(Stored data)
/-- The registers with behaviour of their own, or with reserved encodings, that stand alone. -/
def actingRegs : List Nat :=
  [R.GEN_LC_REQ, R.GEN_CTL, R.CLK_CTL, R.CLK_GATE, R.CLK_KRF_OPP, R.CLK_TB_CFG, R.CLK_TB_SEC, R.PRB_CTL, R.PRB_LASER_CFG,
   R.PRB_LOOP_CFG, R.KRF_CTL, R.SCL_CTL, R.SCL_CFG, R.SCL_BASE_TEMP, R.SCL_COMP_CFG, R.BKG_CTL, R.CRU_CTL, R.CRU_TRK_CFG,
   R.CRU_TRK_CONF, R.BLZ_CTL, R.BLZ_MX_CFG, R.BLZ_MX_CTL, R.CAL_CTL, R.WDG_CTL, R.WDG_UNBLOCK, R.MRK_CTL, R.MRK_CFG,
   R.MRK_HREQ_SET, R.MRK_HREQ_CLR, R.MRK_LATCH_CLR, R.SKY_CTL, R.SKY_TALLY, R.FIO_CTL, R.FIO_OUT, R.FIO_OUT_SET, R.FIO_OUT_CLR,
   R.FIO_SAFE_CLR, R.FIO_TALLY0, R.FIO_TALLY1, R.HIF_CTL, R.FLM_CTL, R.CHP_CTL, R.DCK_CTL, R.DCK_RING_CFG, R.DCK_PART, R.LND_CTL,
   R.LND_PART, R.SST_CTL]

/-- The families of such registers, with the number of registers in each. -/
def actingFamilies : List ((Nat → Nat) × Nat) :=
  [(R.PRB_Px_CFG, 2), (R.PRB_Px_POWER, 2), (R.PRB_Px_GIC, 2), (R.PRB_Px_CUT_CFG, 2), (R.PRB_Px_CUT_TALLY, 2), (R.KRF_Px_CFG, 2),
   (R.BKG_FPn_CFG, 16), (R.BKG_FPn_SWAP, 16), (R.BLZ_Bb_CFG, 8), (R.BLZ_Bb_CTL, 8),
   (fun n => R.BLZ_Bb_PINk (n / 12) (n % 12), 96), (R.CAL_Un_CTL, 4), (R.CAL_Un_URG_CFG, 4), (R.CAL_Un_URG, 4), (R.SKY_Cc_CFG, 4),
   (R.SKY_Cc_CTL, 4), (R.FIO_IOn_CFG, 16), (R.FIO_IOn_DEB, 16), (R.FIO_IOn_PULSE, 16), (R.HIF_MSIX_CTL, 32), (R.FLM_Pp_CFG, 2)]

/-- Registers of which a write does no more than the plain effect of R4: no ownership or ring register, and none of those above. -/
def storesOnly (addr : Nat) : Bool :=
  (ownAt addr).isNone && (ringAt addr).isNone && actingRegs.all (addr != ·)
    && actingFamilies.all (fun f => (instanceAt f.1 f.2 addr).isNone)
    && !(List.range 8).any fun b => addr == R.BLZ_Bb_SEGVF0 b || addr == R.BLZ_Bb_SEGVF1 b || addr == R.BLZ_Bb_SEGVF2 b

/-- A write of such a register is its plain effect, block by block. -/
theorem regWrite_storesOnly {s : State} {addr v : Nat} (h : storesOnly addr = true) :
    regWrite s addr v = storeReg s addr v := by
  simp only [storesOnly, actingRegs, actingFamilies, List.all_cons, List.all_nil, Bool.and_eq_true, bne_iff_ne, ne_eq,
    Option.isNone_iff_eq_none, Bool.not_eq_true'] at h
  obtain ⟨⟨⟨⟨hown, hring⟩, hreg⟩, hfam⟩, hvf⟩ := h
  rw [regWrite, hown]
  dsimp only
  split
  · simp only [genWrite, hreg, if_false]
  · simp only [clkWrite, hreg, if_false]
  · simp only [prbWrite, hreg, hfam, if_false]
  · simp only [krfWrite, hreg, hfam, if_false]
  · simp only [sclWrite, hreg, if_false]
  · simp only [bkgWrite, hreg, hfam, if_false]
  · simp only [cruWrite, hreg, if_false]
  · simp only [blzWrite, hreg, hfam, hvf, if_false, Bool.false_and, Bool.false_eq_true]
  · simp only [calWrite, hreg, hfam, if_false]
  · simp only [wdgWrite, hreg, if_false]
  · simp only [mrkWrite, hreg, if_false]
  · simp only [skyWrite, hreg, hfam, if_false]
  · simp only [fioWrite, hreg, hfam, if_false]
  · simp only [hifWrite, hreg, hring, hfam, if_false]
  · simp only [flmWrite, hreg, hfam, if_false]
  · simp only [hreg, if_false]
  · simp only [dckWrite, hreg, if_false]
  · simp only [lndWrite, hreg, if_false]
  · simp only [hreg, if_false]

/-! ### Writes of registers without behaviour of their own -/

/-- An accepted write of such a register, before its ignored writes are counted once. -/
theorem hostWrite_open {s : State} {addr : Nat} {r : RegRow} (h : OpenReg addr r) (ha : s.answers (addr / 0x10000)) (v : Nat) :
    hostWrite s addr 4 v = countOnce s (regWrite s addr (v % 2 ^ 32 &&& writableMask r)) :=
  hostWrite_four h.row h.word ha (by simp [stateAdmits, h.rwl, h.config])

/-- A plain effect is not counted. -/
theorem countOnce_storeReg {s : State} {addr : Nat} {r : RegRow} (h : OpenReg addr r) (v : Nat) :
    countOnce s (storeReg s addr v) = storeReg s addr v :=
  countOnce_of_get_eq ((storeReg_onlyRegs s addr v).get fun hm => h.other (List.mem_singleton.mp hm).symm)

/-- A plain effect on a register without W1C bits stores the RW bits (R4, R5). -/
theorem stored_storeReg {s : State} {addr : Nat} {r : RegRow} (hw : s.wf = true) (h : OpenReg addr r) (hc : r.w1c = 0) (v : Nat) :
    Stored addr v s (storeReg s addr (v % 2 ^ 32 &&& writableMask r)) := by
  refine ⟨?_, storeReg_onlyRegs s addr _⟩
  rw [storeReg_read hw h.row, ofNat_writable, rwMask, h.row, h.rwl, hc, BitVec.ofNat_toNat, BitVec.setWidth_eq]
  ext i hi
  simp only [BitVec.getElem_or, BitVec.getElem_and, BitVec.getElem_not, BitVec.ofNat_eq_ofNat, BitVec.getElem_zero]
  cases r.rw[i] <;> simp

/-- A plain effect on a register without RW bits clears the W1C bits written 1 (R4). -/
theorem storeReg_w1c {s : State} {addr : Nat} {r : RegRow} (hw : s.wf = true) (h : OpenReg addr r) (hrw : r.rw = 0) (v : Nat) :
    (storeReg s addr (v % 2 ^ 32 &&& writableMask r)).read addr = s.read addr &&& ~~~(BitVec.ofNat 32 v &&& r.w1c) := by
  rw [storeReg_read hw h.row, ofNat_writable, h.rwl, hrw]
  ext i hi
  simp only [BitVec.getElem_or, BitVec.getElem_and, BitVec.getElem_not, BitVec.ofNat_eq_ofNat, BitVec.getElem_zero]
  cases r.w1c[i] <;> cases (s.read addr)[i] <;> simp

theorem plainRegs_ok : ∀ a ∈ plainRegs, isOpenReg a = true ∧ storesOnly a = true ∧ (regRow a).map (·.w1c) = some 0 := by
  decide +kernel

theorem eventRegs_ok : ∀ a ∈ eventRegs, isOpenReg a = true ∧ storesOnly a = true ∧ (regRow a).map (·.rw) = some 0 := by
  decide +kernel

theorem registerWrite_plain {s : State} {addr : Nat} (hs : s.Sound) (ha : s.answers (addr / 0x10000)) (hm : addr ∈ plainRegs)
    (v : BitVec 64) : Gives (.registerWrite addr 4 v) s (Stored addr v.toNat s) := by
  obtain ⟨ho, hp, hc⟩ := plainRegs_ok addr hm
  obtain ⟨r, hr⟩ := exists_openReg ho
  rw [hr.row, Option.map_some, Option.some_inj] at hc
  refine ⟨_, rfl, ?_⟩
  rw [hostWrite_open hr ha, regWrite_storesOnly hp, countOnce_storeReg hr]
  exact stored_storeReg hs.wf hr hc _

theorem registerWrite_event {s : State} {addr : Nat} (hs : s.Sound) (ha : s.answers (addr / 0x10000)) (hm : addr ∈ eventRegs)
    (v : BitVec 64) : Gives (.registerWrite addr 4 v) s fun t =>
      t.read addr = s.read addr &&& ~~~(v.setWidth 32 &&& ((regRow addr).map (·.w1c)).getD 0) ∧ OnlyRegs [addr] s t := by
  obtain ⟨ho, hp, hrw⟩ := eventRegs_ok addr hm
  obtain ⟨r, hr⟩ := exists_openReg ho
  rw [hr.row, Option.map_some, Option.some_inj] at hrw
  refine ⟨_, rfl, ?_⟩
  rw [hostWrite_open hr ha, regWrite_storesOnly hp, countOnce_storeReg hr]
  refine ⟨?_, storeReg_onlyRegs s addr _⟩
  rw [storeReg_w1c hs.wf hr hrw, hr.row, BitVec.ofNat_toNat]
  rfl

/-! ### Registers with reserved encodings -/

theorem regWrite_laserCfg (s : State) (v : Nat) :
    regWrite s R.PRB_LASER_CFG v = if bits v 7 0 = 0 then s.wrErr else storeReg s R.PRB_LASER_CFG v := rfl

theorem regWrite_loopCfg (s : State) (v : Nat) :
    regWrite s R.PRB_LOOP_CFG v = if 10 < bits v 24 21 then s.wrErr else storeReg s R.PRB_LOOP_CFG v := rfl

theorem regWrite_gic (s : State) (p : Fin 2) (v : Nat) : regWrite s (R.PRB_Px_GIC p) v
    = if 0x4000 ≤ bits v 15 0 ∧ bits v 15 0 ≤ 0xBFFF then storeReg s (R.PRB_Px_GIC p) v else s.wrErr := by
  match p with
  | 0 => rfl
  | 1 => rfl

theorem regWrite_kerfCfg (s : State) (p : Fin 2) (v : Nat) : regWrite s (R.KRF_Px_CFG p) v
    = if 2 ≤ bits v 6 0 ∧ bits v 6 0 ≤ 64 ∧ 1 ≤ bits v 19 16 ∧ bits v 19 16 ≤ 12 then storeReg s (R.KRF_Px_CFG p) v
      else s.wrErr := by
  match p with
  | 0 => rfl
  | 1 => rfl

theorem regWrite_sclCfg (s : State) (v : Nat) : regWrite s R.SCL_CFG v
    = if 6 ≤ bits v 7 4 ∧ bits v 7 4 ≤ 14 then storeReg s R.SCL_CFG v else s.wrErr := rfl

theorem regWrite_baseTemp (s : State) (v : Nat) : regWrite s R.SCL_BASE_TEMP v
    = if -4000 ≤ sgn 16 v ∧ sgn 16 v ≤ 30000 then storeReg s R.SCL_BASE_TEMP v else s.wrErr := rfl

theorem regWrite_compCfg (s : State) (v : Nat) : regWrite s R.SCL_COMP_CFG v
    = if 100 ≤ bits v 9 0 ∧ bits v 9 0 ≤ 1000 then storeReg s R.SCL_COMP_CFG v else s.wrErr := rfl

theorem regWrite_trkCfg (s : State) (v : Nat) :
    regWrite s R.CRU_TRK_CFG v = if bits v 27 16 = 0 then s.wrErr else storeReg s R.CRU_TRK_CFG v := rfl

theorem regWrite_trkConf (s : State) (v : Nat) : regWrite s R.CRU_TRK_CONF v
    = if bits v 7 0 = 0 ∨ bits v 23 16 = 0 then s.wrErr else storeReg s R.CRU_TRK_CONF v := rfl

theorem regWrite_urgCfg (s : State) (u : Fin 4) (v : Nat) : regWrite s (R.CAL_Un_URG_CFG u) v
    = if bits v 15 13 = 7 then s.wrErr else storeReg s (R.CAL_Un_URG_CFG u) v := by
  match u with
  | 0 => rfl
  | 1 => rfl
  | 2 => rfl
  | 3 => rfl

/-- A field of `hi − lo + 1` bits is below that power of two. -/
theorem bits_lt (v hi lo : Nat) : bits v hi lo < 2 ^ (hi - lo + 1) := Nat.mod_lt _ (Nat.two_pow_pos _)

» **EXERCISE DETAILS**:
Both the line containing "[calWrite, hreg, hfam, if_false]" and the line containing "hring, hfam, if_false]" belong in the answer. Print them and every line above that falls between them exactly, and no others.

» **TASK RESULT**:
  · simp only [calWrite, hreg, hfam, if_false]
  · simp only [wdgWrite, hreg, if_false]
  · simp only [mrkWrite, hreg, if_false]
  · simp only [skyWrite, hreg, hfam, if_false]
  · simp only [fioWrite, hreg, hfam, if_false]
  · simp only [hifWrite, hreg, hring, hfam, if_false]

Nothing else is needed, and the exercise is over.